8. Diabetes drug updates
First Details of Empagliflozin Trials Follow US and EU Filings
An investigational sodium glucose cotransporter-2 (SGLT2) inhibitor, empagliflozin (Boehringer Ingelheim), lowered glucose to a similar degree as metformin and also produced sustained weight loss for up to 90 weeks in an open-label extension study in patients with type 2 diabetes. The data were presented during a late-breaking clinical-trial session on May 5 at the American Association of Clinical Endocrinologists (AACE) 2013 Scientific & Clinical Congress by Thomas Hach, MD, senior medical director, Boehringer Ingelheim, Germany.

Empagliflozin is one of a new class of glucose-lowering drugs, the oral SGLT2 inhibitors, which produce increased urinary glucose excretion, with a consequent lowering of plasma glucose levels, as well as weight loss. A New Drug Application (NDA) has been submitted to the US FDA for empagliflozin, and a decision is expected in the first quarter of 2014.

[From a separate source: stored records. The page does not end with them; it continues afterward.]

-- ==== Sys2Proof/Certificates/Slice0/Obligations.lean ====
section
/-! DEFINITION. The statements for the provers. -/

open Sys2Proof Sys2Proof.Machine

/-! ## The step -/

/-- A step takes the command at the front of the queue and runs it with the queue's rest. -/
def Obligations.StepRunsFront : Prop :=
  ∀ (c : Instr) (rest : List Instr) (s : State), step { s with pending := c :: rest } = exec c { s with pending := rest }

/-- On an empty queue the module idles for one compute clock: PLN_CCLK counts while the root PLL is locked, and nothing else changes where no access of the host, no
message and no trace record waits and no restore makes room. The idle step is the model's choice (assumption 1). -/
def Obligations.IdleCounts : Prop :=
  ∀ s : State, s.pending = [] →
    (s.pln.lock = false → step s = .next s)
    ∧ (s.pln.lock = true → s.hif.waiting = [] → s.arc.heldIn = [] → s.ldg.traceStaged = [] → (∀ img own left, s.prs.restore ≠ .table img own left) →
      step s = .next { s with pln := { s.pln with cclk := s.pln.cclk + 1 } })

/-- No command is refused and none stops the module: every command of every state answers a next state. -/
def Obligations.EveryCommandGoesOn : Prop := ∀ (c : Instr) (s : State), ∃ t, exec c s = .next t

/-- What reset leaves: every context IDLE, nothing started, every memory empty and canonical, the rings but the first disabled, no job, no operation and
an empty queue. -/
def Obligations.ResetState : Prop :=
  State.reset.pending = [] ∧ State.reset.MemoryWf ∧ State.reset.ops = [] ∧ State.reset.pln.stage = 0 ∧ State.reset.pln.lock = false
    ∧ State.reset.msn.job = false ∧ State.reset.msn.fw = false ∧ State.reset.sealBlk.booted = false ∧ State.reset.sealBlk.debug = false
    ∧ State.reset.pln.vmin = 0xFFFF ∧ State.reset.Inv
    ∧ (∀ x : Fin 512, (State.reset.ctx x).st = .idle) ∧ (∀ r : Fin 32, r ≠ 0 → (State.reset.ring r).en = false)
    ∧ State.reset.spad = [] ∧ State.reset.objMem = [] ∧ State.reset.phys = [] ∧ State.reset.hostMem = []

/-! ## Instruction words (R115, R118, R119) -/

/-- Decoding the word of a Photer instruction gives that instruction back, with every operand bit. -/
def Obligations.PhoterRoundTrip : Prop :=
  ∀ (c : Instr) (x : Fin 512) (w : BitVec 128), Photer.encode c = some (x, w) → ∃ e, Photer.decode x e w = some c

/-- A word that decodes is the word of the instruction it decodes to; a word of CLASS 0xB to 0xF decodes to none. -/
def Obligations.PhoterWords : Prop :=
  (∀ (c : Instr) (x : Fin 512) (e : Ecc) (w : BitVec 128), Photer.decode x e w = some c → Photer.encode c = some (x, w))
    ∧ ∀ (x : Fin 512) (e : Ecc) (w : BitVec 128), 0xB ≤ (w.extractLsb' 124 4).toNat → Photer.decode x e w = none

/-! ## Issue of an instruction (R107, R117, R121) -/

/-- An instruction whose predicate is false only moves its context on: no CTL, SCA, SYN or NUM.RD one has any other effect, and a long one signals its counter and
enters no queue. (What one does to a valid SETIMM latch is a statement of its own.) -/
def Obligations.FalsePredicate : Prop :=
  ∀ (x : Fin 512) (i : Ins) (s : State), s.Skips x i →
    (∀ p ∈ shortWords x i, p.1 = true → s.Gives p.2 (s.past x (s.ctx x)))
    ∧ ((s.ctx x).latchValid = false → s.injOvercommit x = false → ∀ p ∈ longWords x i, p.1 = true →
      s.Gives p.2 ((s.signalShort (coreOf x) i.sig).past x ((s.signalShort (coreOf x) i.sig).ctx x)))

/-- A word that checks 4 or 5 reject makes its context FAULTED at the instruction, whatever its predicate and whichever Photer instruction it is of; CORE_CTX_FLT holds
the code and the offset. -/
def Obligations.IllegalEncoding : Prop :=
  ∀ (x : Fin 512) (i : Ins) (s : State), s.Admits x i → s.NoRecompute → ∀ p ∈ shortWords x i ++ longWords x i, p.1 = false →
    ∃ t, exec p.2 s = .next t ∧ (t.ctx x).st = .faulted ∧ (t.ctx x).pc = (s.ctx x).pc
      ∧ ∀ p, s.slotOf (coreOf x) = some p → Tab.get 0 (t.slot p).flt (x.val % 8) = BitVec.ofNat 64 (0x0101 + (s.ctx x).pc.toNat / 16 * 2 ^ 16)

/-! ## CTL (R122 to R124) -/

/-- CTL.NOP does nothing; a branch inside the text region takes its context to its target; CALL links; LOOP counts down and falls through at zero. -/
def Obligations.CtlBranches : Prop :=
  ∀ (x : Fin 512) (i : Ins) (s : State), s.Issues x i →
    let c := s.ctx x
    let target := c.pc + BitVec.ofInt 64 (16 * signed 32 (i.at 31 0))
    let n := s.reg x (i.at 94 90) - 1
    (ctlNopWord i = true → s.Gives (.ctlNop x i) (s.past x c))
    ∧ (ctlBrWord i = true → s.inText x target.toNat = true → s.Gives (.ctlBr x i) (s.atPc x c target))
    ∧ (ctlBrxWord i = true → s.inText x (s.reg x (i.at 94 90)).toNat = true → s.Gives (.ctlBrx x i) (s.atPc x c (s.reg x (i.at 94 90))))
    ∧ (ctlCallWord i = true → s.inText x target.toNat = true →
        s.Gives (.ctlCall x i) (s.atPc x (c.setSreg (i.at 99 95) (c.pc + 16)) target))
    ∧ (ctlLoopWord i = true → n = 0 → s.Gives (.ctlLoop x i) (s.pastSreg x (i.at 94 90) 0))
    ∧ (ctlLoopWord i = true → n ≠ 0 → s.inText x target.toNat = true → s.Gives (.ctlLoop x i) (s.atPc x (c.setSreg (i.at 94 90) n) target))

Dr. Hach presented data from a randomized, 78-week extension study that followed 2 separate 12-week randomized controlled trials. In 1 trial, patients were randomized to 10-mg or 25-mg empagliflozin or to metformin, as monotherapy, in 81, 82, and 80 patients, respectively. The second study randomized 71, 70, and 71 patients, respectively, to empagliflozin 10 mg or 25 mg or to sitagliptin as an add-on to metformin.At 90 weeks, adjusted mean percentage-point reductions from baseline in HbA1c were 0.51 for empagliflozin 10 mg and 0.60 for 25 mg, compared with 0.64 for metformin as monotherapy.

Urinary-tract infections were also not increased with empagliflozin .However, as has been seen with other SGLT2 inhibitors, rates of genital infection were increased with empagliflozin, 2.5% and 3.7% for the 10-mg and 25-mg doses, respectively, compared with 1.3% with metformin monotherapy and 8.5% and 4.3% vs 1.4% with sitagliptin add-on therapy. Genital infections were seen predominantly in women, and none were severe.